No, what she really wonders is: does he understand, and more importantly, would he reciprocate?

She could order him to indulge her on her fantasies. She's seriously considered it on more than one occasion.

However, she has her pride.

"Sebastian!" she pants his name, like she never lets herself do when she's alone. It hurts. It hurts like she always dreams it will hurt for him to devour her, even when those dreams take a turn for the erotic.

That's the most frustrating part: not even the shame of lust or girlish fantasies or self-pollution; it's that she doesn't even mind when it hurts. In those moments, the prospect of being consumed doesn't even frighten her.

Sebastian's hand settles on her shoulder and he pulls roughly at the looped cords around her waist one more time, effectively squeezing the breath right out of her. Before she can regain it and say something properly snippy, he's already neatly tied up the lace.

"There, that wasn't so bad, was it?" He says.

She collapses on the bed, taking as deep a breath as she can while her head spins.

"You needn't be quite so dramatic about it, Young Mistress, I'm sure a simple corset hasn't rendered you invalid," Sebastian says as he picks up the small wire bustle already laid out, "Come now, as you said earlier, you don't have all day."

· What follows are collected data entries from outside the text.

/-- The noise register after pass 1: shifted exactly if the voice's own sum carried. -/
theorem advance_lfsr (htest : test c v = false) :
    Spec.Carries c v ∧ (advance c v x).lfsr = lfsrShift x.lfsr (noiseShiftPerWrap c.variant) ∨
      ¬ Spec.Carries c v ∧ (advance c v x).lfsr = x.lfsr := by
  rw [advance_of_not_test htest]
  by_cases hcarries : Spec.Carries c v
  · exact .inl ⟨hcarries, if_pos (wrapped_iff.mpr hcarries)⟩
  · exact .inr ⟨hcarries, if_neg (mt wrapped_iff.mp hcarries)⟩

/-- What pass 2 reads of a source voice is the statements' number. -/
theorem advancePass_acc_toNat (c : Chip) (v : VoiceId) :
    (voiceAt (advancePass c) v).acc.toNat = Spec.accAfterPass1 c v := by
  rw [voiceAt_advancePass]
  cases htest : test c v with
  | true => simp [advance_of_test htest, Spec.accAfterPass1, htest]
  | false => simp [advance_acc_toNat htest, Spec.accAfterPass1, htest]

/-! ## Pass 2 -/

/-- A voice that its source resets: the advance of its accumulator is lost, that of its noise register is not. -/
theorem syncPass_of_reset (htest : test c v = false) (hsync : sync c v = true) (hsource : Spec.Carries c (v + 2)) :
    voiceAt (syncPass c) v =
      { advance c v (voiceAt c v) with
        acc := 0
        lfsr := lfsrShift (advance c v (voiceAt c v)).lfsr (Spec.accAfterPass1 c (v + 2) / 2 ^ 28) } := by
  have hreset : (wrapped c (sourceVoice v) && sync c v && !test c v) = true := by
    simp [sourceVoice, wrapped_iff.mpr hsource, hsync, htest]
  rw [voiceAt_syncPass, syncVoice, if_pos hreset, advancePass_acc_toNat, Nat.shiftRight_eq_div_pow,
    voiceAt_advancePass, sourceVoice]

theorem syncPass_of_no_reset (h : test c v = true ∨ ¬ (sync c v = true ∧ Spec.Carries c (v + 2))) :
    voiceAt (syncPass c) v = advance c v (voiceAt c v) := by
  have hkeep : ¬ (wrapped c (sourceVoice v) && sync c v && !test c v) = true := by
    rw [Bool.and_eq_true, Bool.and_eq_true, sourceVoice, wrapped_iff]
    rintro ⟨⟨hsource, hsync⟩, htest⟩
    obtain h | h := h
    · simp [h] at htest
    · exact h ⟨hsync, hsource⟩
  rw [voiceAt_syncPass, syncVoice, if_neg hkeep, voiceAt_advancePass]

/-- A voice neither under TEST nor reset by its source steps on. -/
theorem tickChip_acc_toNat (htest : test c v = false) (h : ¬ (sync c v = true ∧ Spec.Carries c (v + 2))) :
    (voiceAt (tickChip c) v).acc.toNat = ((voiceAt c v).acc.toNat + (step32 c v).toNat) % 2 ^ 32 := by
  rw [tickChip_acc, syncPass_of_no_reset (.inr h), advance_acc_toNat htest]

end

/-- Settles O18, case by case of TEST and of the reset by the source voice. -/
theorem oscillatorOverATick : Obligations.OscillatorOverATick := by
  intro c v x y own
  refine ⟨fun htest => ?underTest, fun htest hsync hsource => ?reset, fun htest hkeep => ?running⟩
  case underTest =>
    have hy : voiceAt (syncPass c) v = { x with acc := 0, lfsr := lfsrSeed } :=
      (syncPass_of_no_reset (.inl htest)).trans (advance_of_test htest)
    exact ⟨tickChip_acc.trans (by rw [hy]), tickChip_lfsr.trans (by rw [hy]; rfl)⟩
  case reset =>
    have hy := syncPass_of_reset htest hsync hsource
    exact ⟨tickChip_acc.trans (by rw [hy]), _, advance_lfsr htest, tickChip_lfsr.trans (by rw [hy])⟩
  case running =>
    have hlfsr : y.lfsr = (advance c v x).lfsr := by rw [tickChip_lfsr, syncPass_of_no_reset (.inr hkeep)]
    exact ⟨tickChip_acc_toNat htest hkeep, hlfsr ▸ advance_lfsr htest⟩

end Sys2Proof.Machine
end

section
/-! The period of an accumulator (43_voice.md R99): after n ticks without TEST or reset it is `acc + n * STEP` modulo 2^32. -/

namespace Sys2Proof.Machine

/-- The premises of R99: neither TEST nor a sync reset stops the accumulator, at any tick from c on. -/
structure RunsFree (c : Chip) (v : VoiceId) : Prop where
  not_test : test c v = false
  no_reset : ∀ k, sync c v = true → ¬ Spec.Carries (ticks k c).2 (v + 2)

/-- A tick changes no register (R86), so TEST and SYNC stay, and the later ticks are among those from c on. -/
theorem RunsFree.tickChip {c : Chip} {v : VoiceId} (h : RunsFree c v) : RunsFree (tickChip c) v :=
  ⟨h.not_test, fun k => h.no_reset (k + 1)⟩

theorem step32_tickChip (c : Chip) (v : VoiceId) : step32 (tickChip c) v = step32 c v := by
  rw [tickChip_frame]
  rfl

theorem ticks_acc_toNat {c : Chip} {v : VoiceId} (h : RunsFree c v) (n : Nat) :
    (voiceAt (ticks n c).2 v).acc.toNat = ((voiceAt c v).acc.toNat + n * (step32 c v).toNat) % 2 ^ 32 := by
  induction n generalizing c with
  | zero => simp [ticks_zero, Nat.mod_eq_of_lt (voiceAt c v).acc.isLt]
  | succ n ih =>
    rw [ticks_succ, ih h.tickChip, tickChip_acc_toNat h.not_test (not_and.mpr (h.no_reset 0)), step32_tickChip,
      Nat.mod_add_mod, Nat.add_assoc, Nat.succ_mul, Nat.add_comm (n * _)]

/-- p steps of s add up to a multiple of m exactly when p is a multiple of `m / gcd m s`. -/
theorem dvd_mul_iff_div_gcd_dvd {m : Nat} (hm : 0 < m) (s p : Nat) : m ∣ p * s ↔ m / m.gcd s ∣ p := by
  rw [Nat.div_dvd_iff_dvd_mul (Nat.gcd_dvd_left m s) (Nat.gcd_pos_of_pos_left s hm), Nat.dvd_gcd_mul_iff_dvd_mul,
    Nat.mul_comm]

/-- p more ticks return the accumulator exactly when p steps add a multiple of 2^32. -/
theorem ticks_acc_eq_iff {c : Chip} {v : VoiceId} (h : RunsFree c v) (n p : Nat) :
    (voiceAt (ticks (n + p) c).2 v).acc = (voiceAt (ticks n c).2 v).acc ↔
      2 ^ 32 / Nat.gcd (2 ^ 32) (step32 c v).toNat ∣ p := by
  rw [← BitVec.toNat_inj, ticks_acc_toNat h, ticks_acc_toNat h, Nat.add_mul, ← Nat.add_assoc,
    ← dvd_mul_iff_div_gcd_dvd (by decide)]
  exact Nat.add_modEq_left_iff

/-- Settles O20: the ticks after which the accumulator returns are the multiples of the period. -/
theorem accumulatorIsPeriodic : Obligations.AccumulatorIsPeriodic := by
  intro c v htest hfree period
  have h : RunsFree c v := ⟨htest, hfree⟩
  refine ⟨fun n => (ticks_acc_eq_iff h n period).mpr dvd_rfl, fun p _ hreturn => ?_⟩
  rw [← Nat.zero_add p] at hreturn
  exact (ticks_acc_eq_iff h 0 p).mp hreturn

end Sys2Proof.Machine
end

section
/-! The waveforms of a voice (43_voice.md R94 to R98) in plain arithmetic, and their combination as a fold over the selected
generators. -/

namespace Sys2Proof.Machine

/-! ## The generators -/

/-- Both the fold on the sign bit and the ring bit invert the byte, so together they invert it on their xor (R94). -/
theorem triWave_eq (c : Chip) (v : VoiceId) :
    let t : Byte := (voiceAt c v).acc.extractLsb' 23 8
    triWave c v =
      if (voiceAt c v).acc.getLsbD 31 ^^ (ring c v && (voiceAt c (v + 2)).acc.getLsbD 31) then ~~~t else t := by
  have hsub (t : Byte) : 0xFF - t = ~~~t := BitVec.allOnes_sub_eq_not t
  have hxor (t : Byte) : t ^^^ 0xFF = ~~~t := BitVec.xor_allOnes
  intro t
  simp only [triWave, sourceVoice, hsub, hxor]
  cases (voiceAt c v).acc.getLsbD 31 <;> cases ring c v && (voiceAt c (v + 2)).acc.getLsbD 31 <;> simp [t]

"I'm sure that's easy for you to say if you've never worn one." She mutters

Sebastian smiles brightly.

"... have you?" she asks.

"Several times," he says.

Ciel grunts out a very unladylike response and holds up her arms, which Sebastian has no trouble interpreting as his cue to lift her up to her feet. He fastens the bustle around her waist quickly and efficiently, and it all makes sense now that he's had personal experience with these things.

"Have you been a woman?" she asks, somehow still feeling the need to cross her arms over her chest although she is completely covered. Sebastian lifts the gown from its hanger and slides her into it as if he's practiced this a thousand times before.

"When I am contracted, I am whatsoever my Master needs me to be."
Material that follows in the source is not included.